How friendly should a TEFL teacher be?
There is an old TEFL adage: no learning without fun – but no fun without learning.
Whether we’re teaching adults or children, TEFL teachers are running a class. We are responsible for discipline, and the reason there has to be discipline is that without it nobody learns anything.
A class of half a dozen adults can become unruly and unfocused if you let it slip from your grasp, so it is important to be clearly in charge. If you choose to tell a joke or in some other way lighten the atmosphere, that’s good – a fun class is, generally speaking, a good class.
However, it can be puzzling in a different culture when the teacher-student relationship you have taken for granted (because it’s how things were when you were at school) suddenly seems somehow wrong. In certain cultures there is much more of a divide. While in the UK teacher-student, just like salesman-customer, has become less formal, with a conscious removing of barriers such as the desk, in other places the student doesn’t feel comfortable with such an equal balance.
Forms of address have to be taught, too. The tendency of my Spanish-speaking students to call me “Mister Chris” can sound quite cute at first, but if you let them do it with you, they will think it’s the correct form of address. I explain that if it’s Mister anything it’s Mister Morvan (and then get them to pronounce that correctly, which isn’t easy sometimes), but I would rather be just plain Chris – and not Crees, either, because I am not an ironed fold in a pair of trousers or an unwelcome bit of damage to a piece of paper.
A Chris can demonstrate the difference and turn it into a bit of fun, and those of all other names just have to work out something for themselves.
The crucial thing is to get the message across and make them stop the Mister First Name business, because it immediately marks them out as a slightly comic foreigner, and we want to avoid that at all costs.
As a kind of bonus, any discussion has your students thinking in English and trying to speak it. What they call you may not be that important to you, but it’s all learning – and something like this can be amusing for everyone.

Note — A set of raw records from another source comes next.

-- ==== Sys2Proof/Machine/AditOps.lean ====
section
/-! DEFINITION.  Adit's shared operations: windows and their flags, events, release to the home core,
CLOSE, synchronising resets, suspension (03_adit_ingest R84 to R126; 01_window_to_result R31 to R34). -/

namespace Sys2Proof.Machine

/-! ### Settings of a stream -/

def State.source (s : State) (n : Nat) : Nat := s.fld (F.ADIT_STREAM_CFG_SOURCE n)
def State.winLen (s : State) (n : Nat) : Nat := s.fld (F.ADIT_STREAM_WIN_W n)
def State.phase (s : State) (n : Nat) : Nat := s.fld (F.ADIT_STREAM_WIN_PHASE n)
def State.delay (s : State) (n : Nat) : Nat := s.fld (F.ADIT_STREAM_TIME_DELAY n)
def State.enabled (s : State) (n : Nat) : Bool := s.bit (F.ADIT_STREAM_CFG_EN n)
def State.streamProfile (s : State) (n : Nat) : Nat := s.fld (F.ADIT_STREAM_CFG_PROFILE n)

/-- Is a stream's source one of the Adit ports? -/
def isPortSource (src : Nat) : Bool := src < 4

/-- A stream is mapped when VALID is 1, its core group is RUNNING, or STOPPING with the stream not yet
parked, and the stream is not parked (R152, Table GAL-8). -/
def State.mapped (s : State) (n : Nat) : Bool :=
  let st := s.fld (F.GAL_GROUP_STATUS_STATE (s.coreGroup n))
  s.bit (F.GAL_STREAM_MAP_VALID n) && !s.bit (F.GAL_STREAM_MAP_PARKED n) && (st == 4 || st == 5)

/-! ### Windows (R34): window number w covers ticks [φ + (w − 1)W, φ + wW) -/

def State.winOf (s : State) (n t : Nat) : Nat := (t + s.winLen n - s.phase n) / s.winLen n
def State.winStart (s : State) (n w : Nat) : Nat := s.phase n + w * s.winLen n - s.winLen n
/-- The first tick after window `w`. -/
def State.winEnd (s : State) (n w : Nat) : Nat := s.phase n + w * s.winLen n
/-- The first window whose start tick is at or after tick `t` (R86). -/
def State.winAtOrAfter (s : State) (n t : Nat) : Nat := (t + s.winLen n - s.phase n + s.winLen n - 1) / s.winLen n

/-- Set Adit flag bits of window `w`; of the next window to close when `w` has closed (R102, R104). -/
def StreamSt.flagWin (st : StreamSt) (w bits : Nat) : StreamSt :=
  match st.nextWin with
  | none => { st with owed := st.owed ||| bits }
  | some nw => if w < nw then { st with owed := st.owed ||| bits }
      else { st with wflags := aset st.wflags w (aget st.wflags w ||| bits) }

/-- Set chain flag bits of the window that holds a tick; samples before the stream's first window and of
closed windows belong to no window (R86). -/
def StreamSt.flagOpen (st : StreamSt) (w bits : Nat) : StreamSt :=
  match st.nextWin with
  | none => st
  | some nw => if w < nw || bits == 0 then st else { st with wflags := aset st.wflags w (aget st.wflags w ||| bits) }

/-- Set a flag in every window from `w` on, `k` of them. -/
def StreamSt.flagSpan (st : StreamSt) (w bits : Nat) : Nat → StreamSt
  | 0 => st
  | k + 1 => (st.flagWin w bits).flagSpan (w + 1) bits k

/-! ### Events -/

/-- Insert an event in ascending (tick, neuron) order; false when it is there already (R79). -/
def insEvent (e : Nat × Nat) : List (Nat × Nat) → List (Nat × Nat) × Bool
  | [] => ([e], true)
  | x :: t =>
    if x = e then (x :: t, false)
    else if e.1 < x.1 ∨ (e.1 = x.1 ∧ e.2 < x.2) then (e :: x :: t, true)
    else let r := insEvent e t; (x :: r.1, r.2)

/-- Add one input event of tick `t`: a second event of one neuron in one tick is merged and counted,
and sets MERGED (R79, R113). An event before the first window is discarded and counted nowhere (R86). -/
def StreamSt.addEvent (st : StreamSt) (w t neuron : Nat) : StreamSt :=
  match st.nextWin with
  | none => st
  | some nw =>
    if w < nw then st
    else
      let r := insEvent (t, neuron) st.events
      if r.2 then { st with events := r.1 }
      else { st with merge := sat32 (st.merge + 1) }.flagWin w (2 ^ afMERGED)

/-- An event that comes too late for its tick is discarded, counted and flagged (R102, R94). -/
def StreamSt.lateEvent (st : StreamSt) (w : Nat) : StreamSt :=
  { st with late := sat32 (st.late + 1) }.flagWin w (2 ^ afLATE)

/-- Group events by tick: each tick with its neurons, in order. -/
def groupTicks : List (Nat × Nat) → List (Nat × List Nat)
  | [] => []
  | (t, k) :: r =>
    match groupTicks r with
    | (u, ks) :: r' => if u = t then (t, k :: ks) :: r' else (t, [k]) :: (u, ks) :: r'
    | [] => [(t, [k])]

/-- Send a stream's events of ticks below `bound` to its home core. While the stream is unmapped they are
discarded and counted (R32). -/
def State.sendEvents (s : State) (n bound : Nat) : State :=
  let st := s.stream n
  let go := st.events.filter (fun e => e.1 < bound)
  let keep := st.events.filter (fun e => !(e.1 < bound))
  if go.isEmpty then s
  else if s.mapped n then (groupTicks go).foldl (fun a g => a.aditSpikesOut n g.1 g.2) (s.setStream n { st with events := keep })
  else s.setStream n { st with events := keep, unmapped := sat32 (st.unmapped + go.length) }

/-! ### Samples -/

/-- The profile and band settings a stream runs with. -/
def State.chainCfg (s : State) (n : Nat) : Profile × List BandCfg :=
  let q := s.streamProfile n
  let p := s.profile q
  (p, (List.range p.bandsUsed).map (s.bandCfg q))

/-- Is tick `t` closed to new events of the stream: complete at its port (R94), or with its release tick
begun (R102)? -/
def State.tickClosed (s : State) (n t : Nat) : Bool :=
  if isPortSource (s.source n) then t < (s.port (s.source n)).complete else t + s.delay n ≤ s.tick

/-- Does the stream take input: enabled, not suspended or retired, and not past a pending stop (R123,
R124, R126)? -/
def State.takes (s : State) (n t : Nat) : Bool :=
  let st := s.stream n
  s.enabled n && !st.suspended && !st.retired &&
    (match st.stopWin with | none => true | some w => s.winOf n t ≤ w)

/-- Take one input sample of a stream (R106): gain shift with saturation to 24 bits, then the chain; its
flags, events and history block. `full` tells an input sample at full scale, `held` a held sample. -/
def State.feed (s : State) (n : Nat) (raw : Int) (shift : Nat) (full held : Bool) (ts : Nat) : State :=
  let started := s.ticking && s.t0 ≤ ts
  let t := s.tickOf ts
  if started && !s.takes n t then s
  else
    let st := s.stream n
    let wide := raw * (2 ^ shift : Nat)
    let x := clampInt (-8388608) 8388607 wide
    let clip := decide (x ≠ wide) || full
    let (p, cfgs) := s.chainCfg n
    let (c, o) := st.chain.input p cfgs x held ts
    let w := s.winOf n t
    let st1 := { st with
      chain := { c with last := raw },
      fill := if held then sat32 (st.fill + 1) else st.fill,
      nextWin := if started && st.nextWin.isNone then some (s.winAtOrAfter n t) else st.nextWin }
    let st2 := if started then st1.flagOpen w (o.flags ||| (if clip then 2 ^ afCLIP else 0) ||| (if held then 2 ^ afFILL else 0)) else st1
    let st3 := if !started then st2
      else if s.tickClosed n t then o.events.foldl (fun a _ => a.lateEvent w) st2
      else o.events.foldl (fun a e => a.addEvent w t e) st2
    let st4 := match o.block with
      | some b => if 0 < st3.cap && s.source n ≤ 4 then { st3 with blocks := (b :: st3.blocks).take st3.cap } else st3
      | none => st3
    s.setStream n st4

/-- Feed held samples at timestamps `ts`, `ts + period`, … (R91). -/
def State.feedHeld (s : State) (n shift period ts : Nat) : Nat → State
  | 0 => s
  | k + 1 => (s.feed n (s.stream n).chain.last shift false true ts).feedHeld n shift period (ts + period) k

/-- Stand in for `k` missing input samples, the first stamped `ts` (R91): held samples when 16 or fewer, else a
synchronising reset; FILL in the windows concerned either way. -/
def State.fillGap (s : State) (n shift period ts k : Nat) : State :=
  if k = 0 then s
  else if k ≤ 16 then s.feedHeld n shift period ts k
  else
    let st := s.stream n
    let w0 := s.winOf n (s.tickOf ts)
    let w1 := s.winOf n (s.tickOf (ts + k * period))
    let st1 := { st with chain := st.chain.syncReset (s.chainCfg n).1 false }
    s.setStream n (if s.ticking && s.t0 ≤ ts && st.nextWin.isSome then st1.flagSpan (max w0 (st.nextWin.getD 0)) (2 ^ afFILL) (w1 + 1 - w0) else st1)

/-- A synchronising reset of a stream (R108); `warm` when it begins a background warm-up (R117). -/
def State.syncReset (s : State) (n : Nat) (warm : Bool) : State :=
  let st := s.stream n
  s.setStream n { st with chain := st.chain.syncReset (s.chainCfg n).1 warm }

/-- Streams that take their input from port `p`. -/
def State.portStreams (s : State) (p : Nat) : List Nat := s.enabledStreams.filter (fun n => s.source n == p)

/-- Every stream of a port takes a synchronising reset (R92, R96). -/
def State.syncResetPort (s : State) (p : Nat) : State :=
  (s.portStreams p).foldl (fun a n => a.syncReset n false) s

/-! ### Ports -/

/-- Lanes in use (Table ADIT-19, LANES): 0 to 7, 0 to 3 or 4 to 7; LANES = 3 is reserved and names none. -/
def laneMask (lanes : Nat) : Nat := match lanes with | 0 => 0xFF | 1 => 0x0F | 2 => 0xF0 | _ => 0

/-- READY of a port follows its conditions (R98), and ADIT_STATUS follows it. -/
def State.portReady (s : State) (p : Nat) : State :=
  let m := laneMask (s.fld (F.ADIT_PORT_CTRL_LANES p))
  let up := m != 0 && (s.fld (F.ADIT_PORT_STATUS_LANE_UP p)) &&& m == m
  let r := up && s.bit (F.ADIT_PORT_STATUS_SYSREF_CAPTURED p) && s.bit (F.ADIT_PORT_STATUS_ALIGNED p) && (s.port p).roundSeen
  (s.setBit (F.ADIT_PORT_STATUS_READY p) r).setRegBit R.ADIT_STATUS p r

/-- The port loses alignment and waits for a SYSREF edge to realign on (R92, R96, R97). -/
def State.unalign (s : State) (p : Nat) : State :=
  (((s.setBit (F.ADIT_PORT_STATUS_ALIGNED p) false).setPort p { s.port p with waitSysref := true, roundSeen := false })).portReady p

/-- Realign the port: round reference, T_sync and framing start afresh (R93, R96). -/
def State.align (s : State) (p : Nat) : State :=
  let s1 := s.setPort p { s.port p with waitSysref := false, prevRound := none, roundIdx := 0, errs := [], roundSeen := false }
  (((s1.setBit (F.ADIT_PORT_STATUS_ALIGNED p) true).setBit (F.ADIT_PORT_STATUS_SYSREF_CAPTURED p) true)).portReady p

/-- Note a framing error or discarded round; after 16 within 1 ms the port realigns on its next SYSREF
edge (R92). -/
def State.noteErr (s : State) (p : Nat) : State :=
  let q := s.port p
  let l := s.now :: q.errs.filter (fun t => s.now < t + 100000)
  if 16 ≤ l.length then (s.setPort p { q with errs := [] }).unalign p else s.setPort p { q with errs := l }

/-- Ticks below `t` become complete at port `p`: the events of those ticks go to the home cores (R94). -/
def State.completeTicks (s : State) (p t : Nat) : State :=
  let q := s.port p
  if t ≤ q.complete then s
  else (s.portStreams p).foldl (fun a n => a.sendEvents n t) (s.setPort p { q with complete := t })

/-- Suspend the streams of a port (R123): a window in progress is completed with held samples up to its end
and carries FILL, and the stream is suspended when that window closes; a stream with no window in
progress is suspended at once. -/
def State.suspendStream (s : State) (n period ts : Nat) : State :=
  let st := s.stream n
  if st.suspended || st.retired then s
  else match st.nextWin with
  | none => s.setStream n { st with suspended := true }
  | some w =>
    if s.tickOf ts < s.winStart n w then s.setStream n { st with suspended := true, nextWin := none }
    else
      let stop := s.tickStart (s.winEnd n w)
      let k := if period = 0 then 0 else (stop - ts + period - 1) / period
      let s1 := s.feedHeld n 0 period ts k
      s1.setStream n { (s1.stream n).flagWin w (2 ^ afFILL) with suspending := true }

def State.suspendPort (s : State) (p : Nat) : State :=
  let per := s.fld (F.ADIT_PORT_PERIOD_PERIOD p)
  (s.portStreams p).foldl (fun a n => a.suspendStream n per s.now) s

/-! ### Closing a window -/

/-- The default close wait of assembly, 0.70 ms, in 10 ns units (R305). -/
def closeBase : Nat := 70000

/-- Sump learns of a window that is due a record (R305). -/
def State.sumpClose (s : State) (n start aditFlags flags : Nat) : State :=
  let dl := s.now + closeBase + s.fld F.SUMP_SLIVER_WAIT_WAIT
  if s.asm.any (fun a => a.stream == n && a.start == start) then
    { s with asm := s.asm.map (fun a => if a.stream == n && a.start == start then
        { a with aditFlags := aditFlags, flags := flags, closeBy := some dl } else a) }
  else { s with asm := s.asm ++ [{ stream := n, start := start, aditFlags := aditFlags, flags := flags, closeBy := some dl }] }

/-- Record flag bits WARMUP and GAP (Table SUMP-10). -/
def rfPARTIAL : Nat := 0
def rfGAP : Nat := 1
def rfWARMUP : Nat := 2

/-- The window's WARMUP and GAP bits (R326). -/
def StreamSt.ownFlags (st : StreamSt) : Nat :=
  (if 0 < st.warmWins then 2 ^ rfWARMUP else 0) + (if st.gapNow then 2 ^ rfGAP else 0)

/-- The Adit flag word gathered for a window up to now (R118). -/
def StreamSt.flagWord (st : StreamSt) (w : Nat) : Nat := aget st.wflags w ||| st.owed

/-- End the bookkeeping of window `w`: its flags are spent and the next window opens. -/
def StreamSt.endWindow (st : StreamSt) (w : Nat) : StreamSt :=
  { st with nextWin := some (w + 1), wflags := st.wflags.filter (fun e => w < e.1), owed := 0 }

/-- End the window in progress of a mapped stream without a CLOSE, reporting it SKIPPED (R33, R118). -/
def State.skipOpen (s : State) (n reason : Nat) : State :=
  let st := s.stream n
  match st.nextWin with
  | none => s
  | some w =>
    if s.tick < s.winStart n w || !s.mapped n then s
    else (s.setStream n { st.endWindow w with warmWins := st.warmWins - 1, gapNow := false }).windowRecord
      { status := 1, reason := reason, stream := n, start := s.winStart n w, aditFlags := st.flagWord w, flags := st.ownFlags }

end Sys2Proof.Machine
end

Good manners have to be taught as well as language – our idea of good manners, that is. If we offer someone a glass of water and they just say “No”, that might be acceptable or even standard in their culture, but in English it sounds rude. By explaining this to them, “It has to be no thank you”, you are doing them a favour.
It’s important to emphasise that although you know they are not bad-mannered, out in the big English-speaking world, hosts in private households, waiters, receptionists and so on will think much more highly of them if they use please and thank you.
Students are often grateful for this kind of tip, because it makes their life easier when they weren’t aware they were doing anything wrong.
We’ve all heard the stories about hand gestures that can be wildly misinterpreted in other countries, and it is true. It’s something everyone has to be aware of when abroad.